The Australian EBIT was up by 80 per cent at $4.2m, which the company says was due to improved trading in key product categories.
KPP has revenues of JPY377.7bn ($4.8bn) generated by 950 staff operating across 26 sites. It is Japan’s biggest selling paper company, and an environmental pioneer. It listed on the Nikkei in June. Its growth strategy, set last year, is business expansion through M&A in the Asia Pacific.
Contrary to the perception of Japanese corporates KPP has, according to Martin, displayed a willingness to listen and to act.
He says, “KPP has been agile, has clearly understood the dynamics here, and has been making great decisions. They are on the front foot. We have an integration team, which is working extremely well. I’m enjoying leading that on behalf of our business, I think we are learning from each other.”
KPP’s entry into Australia and New Zealand through Spicers is
its first overseas venture, and
the first of many as it seeks to establish a global footprint. Indeed, David Martin, who is staying on
as CEO of Spicers ANZ following
the acquisition, has overseas acquisitions as part of his brief, with KPP learning from its experience of coming down under in its efforts to acquire more companies.

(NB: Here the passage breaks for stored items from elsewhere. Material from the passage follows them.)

-- ==== Sys2Proof/Machine/BeatRows.lean ====
section
/-! DEFINITION. The commands and events of the training registers, the Beat, the counter latch and the trace streams
(R325, R326, R331, R333, R335, R341, R344, R346, R351, R359 to R362, R364). -/

namespace Sys2Proof.Machine

/-! ## Training registers -/

/-- TRN_ERR bits: 0 BAD_WRITE, 1 STEP_END_EARLY, 3 LATE_VETO. -/
def trnErr (b : Nat) (s : State) : State := s.setFlag Reg.trnErr b

/-- A write of TRN_CTL.VETO (R326, R331). -/
def softwareVeto (ext : Ext) (s : State) : State :=
  if s.flag Reg.trnCtl 0 = false then trnErr 0 s
  else if s.gateSent then trnErr 3 s
  else vetoStep ext 3 (vetoData s 0 0 3) s

/-- A write of TRN_CTL.STEP_END (R333). -/
def stepEndWrite (ext : Ext) (s : State) : State :=
  if s.flag Reg.trnStatus 1 = false then trnErr 1 s else stepEnd ext s

/-- A write of TRN_CTL. With ENABLE 1 and VETOED 1 the collective engine acts as R329 states, whatever was begun while
ENABLE was 0. -/
def trnCtlWrite (ext : Ext) (v : W32) (s : State) : State :=
  let s := storeReg Reg.trnCtl v s
  let s := if s.flag Reg.trnCtl 0 = true ∧ s.flag Reg.trnStatus 0 = true then applyVeto ext s else s
  let s := if v.getLsbD 1 then softwareVeto ext s else s
  if v.getLsbD 2 then stepEndWrite ext s else s

/-- A TRN_SCALE value is a power of two within TRN_LIMITS (R325). -/
def scaleOk (s : State) (v : W32) : Bool :=
  (upFrom (s.fld Reg.trnLimits 4 0) 25).any fun k => k ≤ s.fld Reg.trnLimits 12 8 && v.toNat == pow2 k

/-- A write of a register of R325; the others of the block are read only. -/
def trnWrite (off : Nat) (v : W32) (s : State) : State :=
  if [Reg.trnScale, Reg.trnStep, Reg.trnUpdates, Reg.trnClean, Reg.trnVetoes, Reg.trnGrowth, Reg.trnLimits, Reg.trnGate,
      Reg.trnMirrorLo, Reg.trnMirrorHi].contains off = false then s
  else if s.flag Reg.trnCtl 0 then trnErr 0 s
  else if off = Reg.trnScale ∧ scaleOk s v = false then trnErr 0 s
  else if off = Reg.trnLimits ∧ (24 < bits v.toNat 12 8 ∨ bits v.toNat 12 8 < bits v.toNat 4 0) then rangeDrop s
  else
    let s := storeReg off v s
    if off = Reg.trnScale ∨ off = Reg.trnStep ∨ off = Reg.trnUpdates ∨ off = Reg.trnClean ∨ off = Reg.trnVetoes then
      writeStepWord s
    else s

/-- SOFTWARE_VETO: a write of 1 to TRN_CTL.VETO. -/
def execSoftwareVeto (rq : Requester) (ext : Ext) (s : State) : Host.Outcome State Fault Refusal :=
  let v := s.reg Reg.trnCtl ||| 2#32
  .next (writeGate rq Reg.trnCtl v (trnCtlWrite ext v) s)

/-- STEP_GATE_ARRIVE (R331). -/
def execStepGateArrive (ext : Ext) (s : State) : Host.Outcome State Fault Refusal := .next (gateArrive ext s)

/-- STEP_END: a write of 1 to TRN_CTL.STEP_END. -/
def execStepEnd (rq : Requester) (ext : Ext) (s : State) : Host.Outcome State Fault Refusal :=
  let v := s.reg Reg.trnCtl ||| 4#32
  .next (writeGate rq Reg.trnCtl v (trnCtlWrite ext v) s)

/-! ## Copies of the Beat -/

/-- The SOURCE of the unit on a die (Tables 2.3 and 11.6). -/
def dieSource (die : Nat) : Nat :=
  if die < 32 then 8 * die
  else if die < 48 then 0x700 + (die - 32)
  else if die < 56 then 0x400 + (die - 48)
  else if die < 60 then 0x500 + (die - 56)
  else if die < 62 then 0x900
  else 0x600 + (die - 62)

/-- A copy that differs from the value sent loads it (R341). -/
def loadCopy (die : Nat) (s : State) : State :=
  let s : State := { s with drift := Tab.erase s.drift die }
  beatLog die ((s.setFlag Reg.beatFault 1).count 0x005 1)

/-- BEAT_BROADCAST (R341): every 1,024 Beats the master sends its value, and every copy that differs loads it. `drift` says
by how much copies of logic dies go wrong until the next one. (DEDUCED, log 101.) -/
def execBeatBroadcast (drift : List (Nat × W64)) (s : State) : Host.Outcome State Fault Refusal :=
  .next <|
    if s.beat.toNat % 1024 ≠ 0 then s
    else
      let s := forEach loadCopy (s.drift.map (·.1)) s
      let new := drift.filter fun e => e.1 < 64 ∧ e.1 ≠ ctrlDie s ∧ dieReloads s e.1 = false
      { s with drift := new.foldl (fun t e => Tab.set 0 t e.1 e.2) s.drift }

/-- The cores of a compute die that wait for a stamp try again. -/
def retryStamps (die : Nat) (s : State) : State := forEach (wakeRetry 0x68) (upFrom (8 * die) 8) s

/-- The records of a die take the stamps they have waited for (R344). -/
def fillStamps (die : Nat) (s : State) : State :=
  forEach (fun i s => s.modStream i fun k =>
    { k with buf := k.buf.map fun r => if r.die == die && r.beat.isNone then { r with beat := some (s.copyOf die) } else r })
    (upFrom 0 8) s

/-- BEAT_RELOAD_DONE (R344): the copy has the master's value again, and what waited for a stamp takes it. -/
def execBeatReloadDone (die : Nat) (s : State) : Host.Outcome State Fault Refusal :=
  .next <|
    if dieReloads s die = false then s
    else
      let s : State := { s with reloading := s.reloading.filter fun p => p.1 != die, drift := Tab.erase s.drift die }
      let s := fillStamps die s
      let s := traceEmit 0x87 die (dieSource die) none die (s.count 0x005 1)
      if die < 32 then retryStamps die s else s

/-- RELOAD_FAIL (R344, R433): a copy has not reloaded within 4 µs. -/
def execReloadFail (die : Nat) (ext : Ext) (s : State) : Host.Outcome State Fault Refusal :=
  .next <|
    if s.reloading.any fun p => p.1 == die && 4000 ≤ (s.beat - p.2).toNat then
      let s : State := { s with reloading := s.reloading.filter fun p => p.1 != die,
                                rgl := { s.rgl with failed := s.rgl.failed.filter (· != die) ++ [die] } }
      uncontained ext 3 die (beatLog die (s.setFlag Reg.beatFault 2))
    else s

/-- SYNC_INTERVAL (R346). (DEDUCED, log 100.) -/
def execSyncInterval (s : State) : Host.Outcome State Fault Refusal :=
  .next <|
    if s.flag Reg.beatCtl 3 = true ∧ s.flag Reg.beatCtl 4 = false ∧ s.flag Reg.beatStatus 2 = false
        ∧ 1000 * syncInterval s ≤ (s.beat - s.bt.lastSent).toNat then
      syncSend s
    else s

/-- STRIKE_SET_SEND (R351): a write of BEAT_SS_SEND_HI. -/
def execStrikeSetSend (rq : Requester) (v : W32) (s : State) : Host.Outcome State Fault Refusal :=
  .next (writeGate rq Reg.beatSsSendHi v (strikeSetSend v) s)

/-! ## The counter latch (R359) -/

/-- Every die copies its counters, with their tags, into the latch bank. (DESIGN CHOICE, log 112.) -/
def latchAll (s : State) : State :=
  let bank := (upFrom 0 2048).foldl
    (fun t sel => if counterAssigned sel then Tab.set 0 t sel (counterSnap s sel) else t) ([] : Tab W128)
  s.modBt fun b => { b with bank := bank, latch := none }

/-- A write of CNT_LATCH_HI arms the latch; a target that has passed latches at once. -/
def latchArm (v : W32) (s : State) : State :=
  let s := storeReg Reg.cntLatchHi v s
  let target : W64 := BitVec.ofNat 64 ((s.reg Reg.cntLatchLo).toNat + v.toNat * 2 ^ 32)
  if target.toNat < s.beat.toNat then (latchAll s).setReg Reg.cntStatus 6
  else (s.modBt fun b => { b with latch := some target }).setReg Reg.cntStatus 1

/-- LATCH_ARM. -/
def execLatchArm (rq : Requester) (v : W32) (s : State) : Host.Outcome State Fault Refusal :=
  .next (writeGate rq Reg.cntLatchHi v (latchArm v) s)

/-- LATCH_FIRE: the copies reach the target; any two of them lie within one Beat, and the model's lie together. -/
def execLatchFire (s : State) : Host.Outcome State Fault Refusal :=
  .next <|
    match s.bt.latch with
    | some t => if t.toNat ≤ s.beat.toNat then (latchAll s).setReg Reg.cntStatus 2 else s
    | none => s

/-! ## Trace streams (R360 to R362) -/

/-- The die whose counter a selector names. -/
def counterDie (s : State) (sel : Nat) : Nat :=
  if 0x200 ≤ sel then (sel - 0x200) / 6 / 8
  else if 0x180 ≤ sel then 62
  else if 0x100 ≤ sel then 56 + (sel - 0x100) / 8 / 4
  else if 0x0C0 ≤ sel then 48 + (sel - 0x0C0) / 8
  else if 0x040 ≤ sel then 32 + (sel - 0x040) / 8
  else ctrlDie s

/-- TRACE_SAMPLE: the interval of a stream's TRC_SAMPLE has passed. (DEDUCED, log 113.) -/
def execTraceSample (n : Nat) (s : State) : Host.Outcome State Fault Refusal :=
  .next <|
    let micros := s.fld (Reg.trcSample n) 31 16
    let sel := s.fld (Reg.trcSample n) 10 0
    if n < 8 ∧ streamTakes s n 0x84 none = true ∧ micros ≠ 0 ∧ 1000 * micros ≤ (s.beat - (s.stream n).lastSample).toNat then
      let s := s.modStream n fun k => { k with lastSample := s.beat }
      let die := counterDie s sel
      traceEnter n die 0x84 (dieSource die) (sel + (counterReported s sel).toNat <<< 16) s
    else s

/-- The payload of an accepted record: EVENT_BEAT, then bytes 22 to 31 (R360). -/
def TraceRec.payload (r : TraceRec) : Nat := beatOf (r.beat.getD 0) + r.body <<< 48

/-- The die that holds a place of the Crucible or of HBM. -/
def placeDie (s : State) (a : Nat) : Nat := if a < 2 ^ 39 then 48 + a / 2 ^ 36 else 32 + homeSlice s a

/-- Writes a record into a stream's buffer, or drops it; a buffer that is not scratch or HBM is refused. (DEDUCED,
log 60; DEDUCED, log 114.) -/
def traceWrite (i : Nat) (r : TraceRec) (s : State) : State :=
  let n := s.fld (Reg.trcSize i) 4 0
  let wr := s.reg (Reg.trcWr i)
  if (wr - s.reg (Reg.trcRd i)).toNat = 2 ^ n then s.addSat (Reg.trcDrops i) 1
  else
    let base := s.fld (Reg.trcBaseHi i) 15 0 * 2 ^ 32 + s.fld (Reg.trcBaseLo i) 31 5 * 32
    let a := base + 32 * (wr.toNat % 2 ^ n)
    let e := mkNotice r.type (s.fld (Reg.trcCtl i) 9 8) r.source wr.toNat (s.copyOf (placeDie s a)) r.payload
    let refuse (s : State) : State := errLogOther 0x900 (s.clearFlag (Reg.trcCtl i) 0)
    match place s a with
    | .scratch _ | .hbm _ =>
      match writePhys {} {} (fun _ => true) a (toBytes 32 e.toNat) s with
      | (.ok _, s) => s.setReg (Reg.trcWr i) (wr + 1)
      | (.error _, s) => refuse s
    | .window => refuse (s.setFlag Reg.cruErrStatus 3)
    | _ => refuse s

/-- TRACE_RECORD_ACCEPT: the oldest record of a die's buffer reaches the sink, at most one per stream in 4 Beats. -/
def execTraceRecordAccept (n die : Nat) (s : State) : Host.Outcome State Fault Refusal :=
  .next <|
    let ready := match (s.stream n).lastAcc with
      | some b => 4 ≤ (s.beat - b).toNat
      | none => true
    match (s.stream n).buf.find? fun r => r.die == die with
    | none => s
    | some r =>
      if 8 ≤ n ∨ ready = false ∨ s.flag (Reg.trcCtl n) 0 = false ∨ r.beat = none ∨ cruHolds s = true then s
      else
        let s := s.modStream n fun k => { k with buf := eraseFirst (fun r => r.die == die) k.buf, lastAcc := some s.beat }
        if s.flag (Reg.trcCtl n) 1 then traceWrite n r s
        else (nqPost (s.fld (Reg.trcCtl n) 21 16) r.source false r.type (s.fld (Reg.trcCtl n) 9 8) r.payload s).1

/-- GROUP_CLOSE_TIMEOUT (R364): 4,096 Beats since the first message of a link's group. -/
def execGroupCloseTimeout (l v : Nat) (s : State) : Host.Outcome State Fault Refusal :=
  .next <|
    let key := 8 * l + v % 8
    let g := Tab.get {} s.rrGroups key
    if g.count ≠ 0 ∧ 4096 ≤ (s.beat - g.first).toNat then closeGroup key s else s

end Sys2Proof.Machine
end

Sourcing stock is a key issue
for merchants. As part of KPP, Spicers will have a more secure supply stream, and there will be
more options available. The world’s paper mills are, it is fair to say, in a period of turbulence, as they try to match diminishing demand with supply, which can be problematic
for merchants the size of Spicers,
and which operates on a JIT basis
for its customers. It is essentially trying to predict demand, and can often be left holding the baby if
it has over-ordered, or conversely
left scrambling for stock if it has under-ordered. Being part of a much bigger organisation will help to ensure Australian printers are in prime position for the stock they want, when they want it. Martin says, “Our value is in JIT for the market. Holding the stock and ensuring supply in a period where mills are closing capacity is just part of our value proposition. The skill of Spicers is in meeting the needs of the market and managing that supply chain; how we manage the portfolio is crucial.”